Robert J. Manning was a longtime journalist, most recently as editor-in-chief of The Atlantic Monthly and the Atlantic Monthly Press (1966-80). He was also an assistant secretary of state under Presidents John F. Kennedy and Lyndon Johnson.
He was born in Binghamton, N.Y. on December 25, 1919, son of Joseph J. Manning, a shoeworker who became a restaurateur, and Agnes (Brown) Manning. He began his career in journalism while still a student in Binghamton Central High School as a copy boy on The Binghamton Press. He worked briefly for The Associated Press in Buffalo, NY until joining the US Army in 1942. After his early honorable discharge from the Army (poor vision) he joined the United Press (later the UPI) in its Washington, D.C. bureau, becoming back-up correspondent at the White House and the Department of State, which was then located next to the White House in what is now the Executive Office Building, shuttling back and forth between the two sites depending on the flow of news. He was the only correspondent in the White House newsroom on April 12, 1945 when the White House press secretary Steve Early summoned newsmen to tell them of the death of President Franklin Roosevelt at Warm Springs, GA.
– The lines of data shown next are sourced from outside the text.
-- ==== Sys2Proof/Tests/Slice0.lean ====
section
/-! SUPPORT. Tests on fixed values, their expected results from spec/95_test_vectors.md and spec/30_encoding.md; and for every
obligation with hypotheses a witness that meets them. -/

namespace Sys2Proof.Machine.Tests

open Sys2Proof Sys2Proof.Machine

/-! ### WellFormed refuses an ill-formed operation, once for each check (spec 30 R92, R93, R94) -/

theorem test_ill_channel : Instr.wellFormed (.setch 16 0 0) = false ∧ Instr.wellFormed (.setch (-1) 0 0) = false := by decide
theorem test_ill_frequency_zero : Instr.wellFormed (.setfreq 0) = false := by decide
theorem test_ill_frequency_negative : Instr.wellFormed (.setfreq 0xC04E000000000000) = false := by decide
theorem test_ill_frequency_infinite : Instr.wellFormed (.setfreq 0x7FF0000000000000) = false := by decide
theorem test_ill_frequency_nan : Instr.wellFormed (.setfreq 0x7FF8000000000000) = false := by decide
theorem test_ill_pin : Instr.wellFormed (.setpin 16 1) = false := by decide
theorem test_ill_pin_value : Instr.wellFormed (.setpin 3 2) = false ∧ Instr.wellFormed (.setpin 3 (-1)) = false := by decide
theorem test_ill_dcrun_index : Instr.wellFormed (.dcrun 4 1) = false := by decide
theorem test_ill_dcrun_command : Instr.wellFormed (.dcrun 0 7) = false ∧ Instr.wellFormed (.dcrun 0 0) = false := by decide
theorem test_ill_dcspeed_index : Instr.wellFormed (.dcspeed 4 10) = false := by decide
theorem test_ill_rundc_index : Instr.wellFormed (.rundc (-1) 1 10 none) = false := by decide
theorem test_ill_rundc_command : Instr.wellFormed (.rundc 0 5 10 none) = false := by decide
theorem test_ill_rundc_runtime : Instr.wellFormed (.rundc 0 1 10 (some 0xBFF0000000000000)) = false := by decide
theorem test_ill_stspeed_index : Instr.wellFormed (.stspeed 2 60) = false := by decide
theorem test_ill_stspeed_rpm : Instr.wellFormed (.stspeed 0 0) = false := by decide
theorem test_ill_onestep_index : Instr.wellFormed (.onestep 2 1 1) = false := by decide
theorem test_ill_onestep_brake : Instr.wellFormed (.onestep 0 3 1) = false := by decide
theorem test_ill_onestep_style : Instr.wellFormed (.onestep 0 1 9) = false := by decide
theorem test_ill_step_index : Instr.wellFormed (.step 2 1 1 1) = false := by decide
theorem test_ill_step_release : Instr.wellFormed (.step 0 3 4 1) = false := by decide
theorem test_ill_step_style : Instr.wellFormed (.step 0 3 1 0) = false := by decide
theorem test_ill_runst_index : Instr.wellFormed (.runst 2 4 1 60 1) = false := by decide
theorem test_ill_runst_brake : Instr.wellFormed (.runst 0 4 3 60 1) = false := by decide
theorem test_ill_runst_style : Instr.wellFormed (.runst 1 3 2 5 0) = false := by decide
theorem test_ill_runst_speed : Instr.wellFormed (.runst 0 4 1 0 1) = false ∧ Instr.wellFormed (.runst 0 4 1 (-7) 1) = false := by decide

/-! ### Decoding: each record written out from spec 30 R91 -/

theorem test_decode_init : decode ⟨0x01, []⟩ = .ok .init := by decide
theorem test_decode_setch : decode ⟨0x02, [.int 8, .int 0, .int 2048]⟩ = .ok (.setch 8 0 2048) := by decide
theorem test_decode_setall : decode ⟨0x03, [.int 0, .int 4096]⟩ = .ok (.setall 0 4096) := by decide
theorem test_decode_setfreq : decode ⟨0x04, [.f64 0x4099000000000000]⟩ = .ok (.setfreq 0x4099000000000000) := by decide
theorem test_decode_setpin : decode ⟨0x05, [.int 16, .int 1]⟩ = .ok (.setpin 16 1) := by decide
theorem test_decode_dcrun : decode ⟨0x10, [.int 0, .int 4]⟩ = .ok (.dcrun 0 4) := by decide
theorem test_decode_dcspeed : decode ⟨0x11, [.int 4, .int 10]⟩ = .ok (.dcspeed 4 10) := by decide
theorem test_decode_rundc : decode ⟨0x12, [.int 2, .int 2, .int 300, .f64 0x3FF8000000000000]⟩ =
    .ok (.rundc 2 2 300 (some 0x3FF8000000000000)) := by decide
theorem test_decode_rundc_none : decode ⟨0x12, [.int 0, .int 1, .int 128, .absent]⟩ = .ok (.rundc 0 1 128 none) := by decide
theorem test_decode_stspeed : decode ⟨0x20, [.int 0, .int 60]⟩ = .ok (.stspeed 0 60) := by decide
theorem test_decode_onestep : decode ⟨0x21, [.int 1, .int 1, .int 4]⟩ = .ok (.onestep 1 1 4) := by decide
theorem test_decode_step : decode ⟨0x22, [.int 0, .nat 2, .int 1, .int 2]⟩ = .ok (.step 0 2 1 2) := by decide
theorem test_decode_runst : decode ⟨0x23, [.int 1, .nat 1, .int 2, .int 30, .int 4]⟩ = .ok (.runst 1 1 2 30 4) := by decide
theorem test_decode_reserved : decode ⟨0x00, []⟩ = .error (.reservedSelector 0x00) ∧
    decode ⟨0x06, [.int 1]⟩ = .error (.reservedSelector 0x06) ∧ decode ⟨0x0F, []⟩ = .error (.reservedSelector 0x0F) ∧
    decode ⟨0x13, []⟩ = .error (.reservedSelector 0x13) ∧ decode ⟨0x1F, []⟩ = .error (.reservedSelector 0x1F) ∧
    decode ⟨0x24, []⟩ = .error (.reservedSelector 0x24) ∧ decode ⟨0xFF, []⟩ = .error (.reservedSelector 0xFF) := by decide
theorem test_decode_malformed : decode ⟨0x22, [.int 0, .int 2, .int 1, .int 2]⟩ = .error (.malformedOperands 0x22) := by decide
theorem test_table_words : decodeTableWord 8 0x05 = some (.setpin 0 0) ∧ decodeTableWord 8 0x12 = some (.rundc 0 0 0 none) ∧
    decodeTableWord 8 0x20 = some (.stspeed 0 0) ∧ decodeTableWord 8 0x06 = none := by decide

/-! ### Small states -/

/-- The block at rest, its bus open, with a list of answers. -/
def rest (p : InflightPolicy) (as : List Answer) : State :=
  { State.construct { defaultConfig with inflightPolicy := p } .open with answers := as }

/-- Answers that are all Ok, each read answered 0x01. -/
def oks (n : Nat) : List Answer := List.replicate n (.ok 0x01)

/-- The next state of an operation. -/
def after (i : Instr) (s : State) : State :=
  match exec i s with
  | .next t => t
  | .fault _ => s
  | .refused _ => s

/-- The Ok writes of a history, as the vectors write them: `W(rr,vv)`. -/
def oksOf : Event → Option (Nat × Nat)
  | .write _ r v true => some (r.toNat, v.toNat)
  | _ => none

/-- The Ok writes so far. -/
def writes (s : State) : List (Nat × Nat) := s.hist.filterMap oksOf

/-- The result of the operation that ended last. -/
def lastResult (s : State) : Option Result :=
  match s.hist.getLast? with
  | some (.done _ _ r) => some r
  | _ => none

/-! ### One operation each (spec 95, sections 2 and 3) -/

/-- 2.6: MODE1 read answered 0x91, then written 0x81. -/
theorem test_init : writes (after .init (rest .reject (oks 6 ++ [.ok 0x91, .ok 0]))) =
    [(0xFA, 0), (0xFB, 0), (0xFC, 0), (0xFD, 0), (0x01, 0x04), (0x00, 0x01), (0x00, 0x81)] := by decide +kernel

/-- 2.6: the MODE2 write fails. -/
theorem test_init_mode2_fails : (let t := after .init (rest .reject (oks 4 ++ [.busError]))
    imgGet t.img 0x01 = none ∧ imgGet t.img 0x00 = none ∧ t.lock = .free ∧
    lastResult t = some (.busError .init (some ⟨0x01, some 0x04⟩) none)) := by decide +kernel

/-- 2.2: ticks are clamped; 4096 is kept. -/
theorem test_setch : writes (after (.setch 15 (-5) 5000) (rest .reject (oks 4))) =
    [(0x42, 0x00), (0x43, 0x00), (0x44, 0x00), (0x45, 0x10)] := by decide +kernel

/-- 2.2: the third write fails. -/
theorem test_setch_third_fails : (let t := after (.setch 8 0 2048) (rest .reject (oks 2 ++ [.busError]))
    imgGet t.img 0x26 = some 0 ∧ imgGet t.img 0x27 = some 0 ∧ imgGet t.img 0x28 = none ∧ imgGet t.img 0x29 = none ∧
    t.chanOff 8 = none) := by decide +kernel

/-- 2.3: every channel is (4096, 0). -/
theorem test_setall : (let t := after (.setall 4096 0) (rest .reject (oks 4))
    ∀ c : Chan, t.chanOn c = some 4096 ∧ t.chanOff c = some 0) := by decide +kernel

/-- 2.3: the second write fails, on a block whose channels were known. -/
theorem test_setall_second_fails : (let t := after (.setall 0 0) { rest .reject [.ok 0, .busError] with
      img := [(6, 1), (7, 2), (8, 3), (9, 4)] }
    imgGet t.img 6 = some 0 ∧ imgGet t.img 7 = none ∧ imgGet t.img 8 = some 3 ∧ imgGet t.img 9 = some 4) := by decide +kernel

/-- 2.5: SETFREQ 1600.0 with MODE1 read as 0x81. -/
theorem test_setfreq : writes (after (.setfreq 0x4099000000000000) (rest .reject [.ok 0x81, .ok 0, .ok 0, .ok 0, .ok 0])) =
    [(0x00, 0x91), (0xFE, 0x03), (0x00, 0x81), (0x00, 0x81)] := by decide +kernel

/-- 2.5: SETFREQ 0.0. -/
theorem test_setfreq_zero : (after (.setfreq 0) (rest .reject [])).hist =
    [.issue (.actuator .controller) (.setfreq 0),
     .done (.actuator .controller) (.setfreq 0) (.configurationError (.setfreq 0) .frequency)] := by decide +kernel

/-- 2.4: SETPIN 9, 1. -/
theorem test_setpin : writes (after (.setpin 9 1) (rest .reject (oks 4))) =
    [(0x2A, 0x00), (0x2B, 0x10), (0x2C, 0x00), (0x2D, 0x00)] := by decide +kernel

/-- 2.4: with pin and value wrong, the pin error is reported. -/
theorem test_setpin_both_wrong : lastResult (after (.setpin 16 2) (rest .reject (oks 4))) =
    some (.configurationError (.setpin 16 2) .pin) := by decide +kernel

/-- 2.7: DCRUN 0, FORWARD. -/
theorem test_dcrun_forward : writes (after (.dcrun 0 1) (rest .reject (oks 8))) =
    [(0x2A, 0x00), (0x2B, 0x00), (0x2C, 0x00), (0x2D, 0x10), (0x2E, 0x00), (0x2F, 0x10), (0x30, 0x00), (0x31, 0x00)] := by
  decide +kernel

/-- 2.7: DCRUN 2, BACKWARD. -/
theorem test_dcrun_backward : writes (after (.dcrun 2 2) (rest .reject (oks 8))) =
    [(0x16, 0x00), (0x17, 0x00), (0x18, 0x00), (0x19, 0x10), (0x12, 0x00), (0x13, 0x10), (0x14, 0x00), (0x15, 0x00)] := by
  decide +kernel

/-- 2.8: DCSPEED 0, 300. -/
theorem test_dcspeed : writes (after (.dcspeed 0 300) (rest .reject (oks 4))) =
    [(0x26, 0x00), (0x27, 0x00), (0x28, 0xF0), (0x29, 0x0F)] := by decide +kernel

/-- 2.8: DCSPEED 4, 10. -/
theorem test_dcspeed_index : lastResult (after (.dcspeed 4 10) (rest .reject [])) =
    some (.configurationError (.dcspeed 4 10) .dcIndex) := by decide +kernel

/-- 2.9: RUNDC 2, BACKWARD, 300, 1.5. -/
theorem test_rundc : (let t := after (.rundc 2 2 300 (some 0x3FF8000000000000)) (rest .reject (oks 12))
    writes t = [(0x16, 0x00), (0x17, 0x00), (0x18, 0x00), (0x19, 0x10), (0x12, 0x00), (0x13, 0x10), (0x14, 0x00), (0x15, 0x00),
      (0x0E, 0x00), (0x0F, 0x00), (0x10, 0xF0), (0x11, 0x0F)] ∧
    (t.motor 2).pending = some 0x3FF8000000000000) := by decide +kernel

/-- 2.9: when DCSPEED's write fails, no release is armed. -/
theorem test_rundc_fails : (let t := after (.rundc 0 1 10 (some 0x4000000000000000)) (rest .reject (oks 8 ++ [.busError]))
    (t.motor 0).pending = none ∧ (writes t).length = 8) := by decide +kernel

/-- 2.9: the release of motor 2 fires: its first move. -/
theorem test_fire : (let t := ((rest .reject []).setPending 2 (some 0x3FF8000000000000)).fire 2
    (t.motor 2).pending = none ∧ t.hist = [.fire 2]) := by decide +kernel

/-- 2.13: STSPEED 1, 255 gives 1/850. -/
theorem test_stspeed : (let t := after (.stspeed 1 255) (rest .reject [])
    (t.stepper 1).sps = 1 / 850 ∧ (t.stepper 0).sps = 1 / 10 ∧ (t.stepper 1).acc = 0) := by decide +kernel

/-- 2.13: STSPEED 0, -3. -/
theorem test_stspeed_negative : (let t := after (.stspeed 0 (-3)) (rest .reject [])
    (t.stepper 0).sps = 1 / 10 ∧ lastResult t = some (.configurationError (.stspeed 0 (-3)) .rpm)) := by decide +kernel

/-- 2.12: ONESTEP 0, FORWARD, SINGLE from 0. -/
theorem test_onestep_single : (let t := after (.onestep 0 1 1) (rest .reject (oks 24))
    (t.stepper 0).pos = 8 ∧ lastResult t = some (.ok (some 8)) ∧
    writes t = [(0x26, 0x00), (0x27, 0x00), (0x28, 0xF0), (0x29, 0x0F), (0x3A, 0x00), (0x3B, 0x00), (0x3C, 0xF0), (0x3D, 0x0F),
      (0x2A, 0x00), (0x2B, 0x00), (0x2C, 0x00), (0x2D, 0x10), (0x32, 0x00), (0x33, 0x10), (0x34, 0x00), (0x35, 0x00),
      (0x2E, 0x00), (0x2F, 0x00), (0x30, 0x00), (0x31, 0x10), (0x36, 0x00), (0x37, 0x00), (0x38, 0x00), (0x39, 0x10)]) := by
  decide +kernel

/-- 2.12: ONESTEP 0, BACKWARD, MICROSTEP from 0, Overwritten: SETCH 8, 0, 4000; SETCH 13, 0, 800; pins 9, 11, 10, 12 to
1, 0, 0, 1. -/
theorem test_onestep_micro : (let t := after (.onestep 0 2 4) (rest .reject (oks 24))
    (t.stepper 0).pos = 31 ∧ t.chanOff 8 = some 4000 ∧ t.chanOff 13 = some 800 ∧ t.chanOn 9 = some 4096 ∧
    t.chanOn 11 = some 0 ∧ t.chanOn 10 = some 0 ∧ t.chanOn 12 = some 4096) := by decide +kernel

/-- 2.14: STEP 0, 0, FORWARD, MICROSTEP from 3: the correction alone, 5 invocations. -/
theorem test_step_correction : (let s := (rest .reject (oks 120)).setStepper 0 { Stepper.reset (1 / 10) with pos := 3 }
    let t := after (.step 0 0 1 4) s
    (t.stepper 0).pos = 8 ∧ (writes t).length = 120 ∧ (t.hist.filter (fun e => decide (e = .wait (.stepper 0) (1 / 80)))).length = 4 ∧
    (t.stepper 0).sps = 1 / 10) := by decide +kernel

/-- 2.17: STEP 1, 3, FORWARD, MICROSTEP, the 30th transaction fails. -/
theorem test_step_fails : (let t := after (.step 1 3 1 4) (rest .reject (oks 29 ++ [.busError]))
    (t.stepper 1).pos = 2 ∧ (t.stepper 1).seq = .idle ∧
    (match lastResult t with
      | some (.busError _ (some _) (some p)) => p
      | _ => ⟨99, 99⟩) = ⟨1, 2⟩) := by decide +kernel

/-- 2.15: RUNST 0, 4, FORWARD, 60, SINGLE. -/
theorem test_runst : (let t := after (.runst 0 4 1 60 1) (rest .reject (oks 96))
    (t.stepper 0).pos = 0 ∧ (t.stepper 0).sps = 1 / 200 ∧ (t.stepper 0).style = some .single ∧ (writes t).length = 96 ∧
    (t.hist.filter (fun e => decide (e = .wait (.stepper 0) (1 / 200)))).length = 3 ∧ t.chanOn 9 = some 4096 ∧
    t.chanOn 11 = some 0) := by decide +kernel

/-- 2.17: RUNST 1, 3, BACKWARD, 0, code 0: the style is named, not the speed. -/
theorem test_runst_style_first : lastResult (after (.runst 1 3 2 0 0) (rest .reject [])) =
    some (.configurationError (.runst 1 3 2 0 0) .styleCode) := by decide +kernel

/-- 2.10, rows SINGLE FORWARD and SINGLE BACKWARD under AddBoth, DOUBLE FORWARD under CorrectionOnly. -/
theorem test_next_positions :
    (List.range 32).map (fun p => (nextPos .addBoth p .single .forward).val) =
      [8, 9, 10, 11, 16, 17, 18, 19, 16, 17, 18, 19, 24, 25, 26, 27, 24, 25, 26, 27, 0, 1, 2, 3, 0, 1, 2, 3, 8, 9, 10, 11] ∧
    (List.range 32).map (fun p => (nextPos .addBoth p .single .backward).val) =
      [24, 25, 26, 27, 24, 25, 26, 27, 0, 1, 2, 3, 0, 1, 2, 3, 8, 9, 10, 11, 8, 9, 10, 11, 16, 17, 18, 19, 16, 17, 18, 19] ∧
    (List.range 32).map (fun p => (nextPos .correctionOnly p .double .forward).val) =
      [4, 5, 6, 7, 12, 13, 14, 15, 12, 13, 14, 15, 20, 21, 22, 23, 20, 21, 22, 23, 28, 29, 30, 31, 28, 29, 30, 31, 4, 5, 6, 7] := by
  decide +kernel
At the UP he met a fellow UP staffer Margaret Raymond. They were married in December 1944. He won a Nieman Fellowship for journalists at Harvard University in 1945, returning to the UP to become bureau chief at the newly formed United Nations in Lake Success N.Y. He became a writer at Time Magazine in 1949 and subsequently a senior editor and London bureau chief for Time, Life and Fortune magazines (1958-60).
He resigned from Time Inc. at the end of 1960 and was working as a freelance writer in Washington when he was offered the editorship of the Sunday New York Herald Tribune. “It proved to be a deck chair on the Titanic,” he said later. “I was saved from drowning when President Kennedy made me Assistant Secretary of State for Public Affairs.” After President Kennedy was assassinated Manning served for six months under President Johnson, then moved to Boston to become executive editor of The Atlantic Monthly under Edward Weeks. In 1966 he succeeded Weeks as editor-in-chief.
Manning’s career at The Atlantic ended in 1980 after he persuaded the Boston real estate investor Mortimer Zuckerman to invest in the company and nurture its development. Zuckerman bought the company outright, and after paying an initial installment of the purchase price reneged on further payments, alleging that he had been misled about its financial condition. Manning went to court in Massachusetts and other stockholders in Federal Court, forcing Zuckerman to pay the balance. He later sold the magazine to a District of Columbia publisher who moved the company to Washington in 2005.
After a stint at the Institute of Politics at the Kennedy School at Harvard, Manning joined The Boston Publishing Company as editor-in-chief of a 25 volume illustrated history entitled The Vietnam Experience, which was distributed by Time-Life Books.
Margaret Manning, book editor of The Boston Globe, died in 1984. Subsequently Manning married Theresa Slomkowski, an executive at Boston Publishing, who survives him, as do two sons, Brian and Robert. An elder son Richard died in 2004.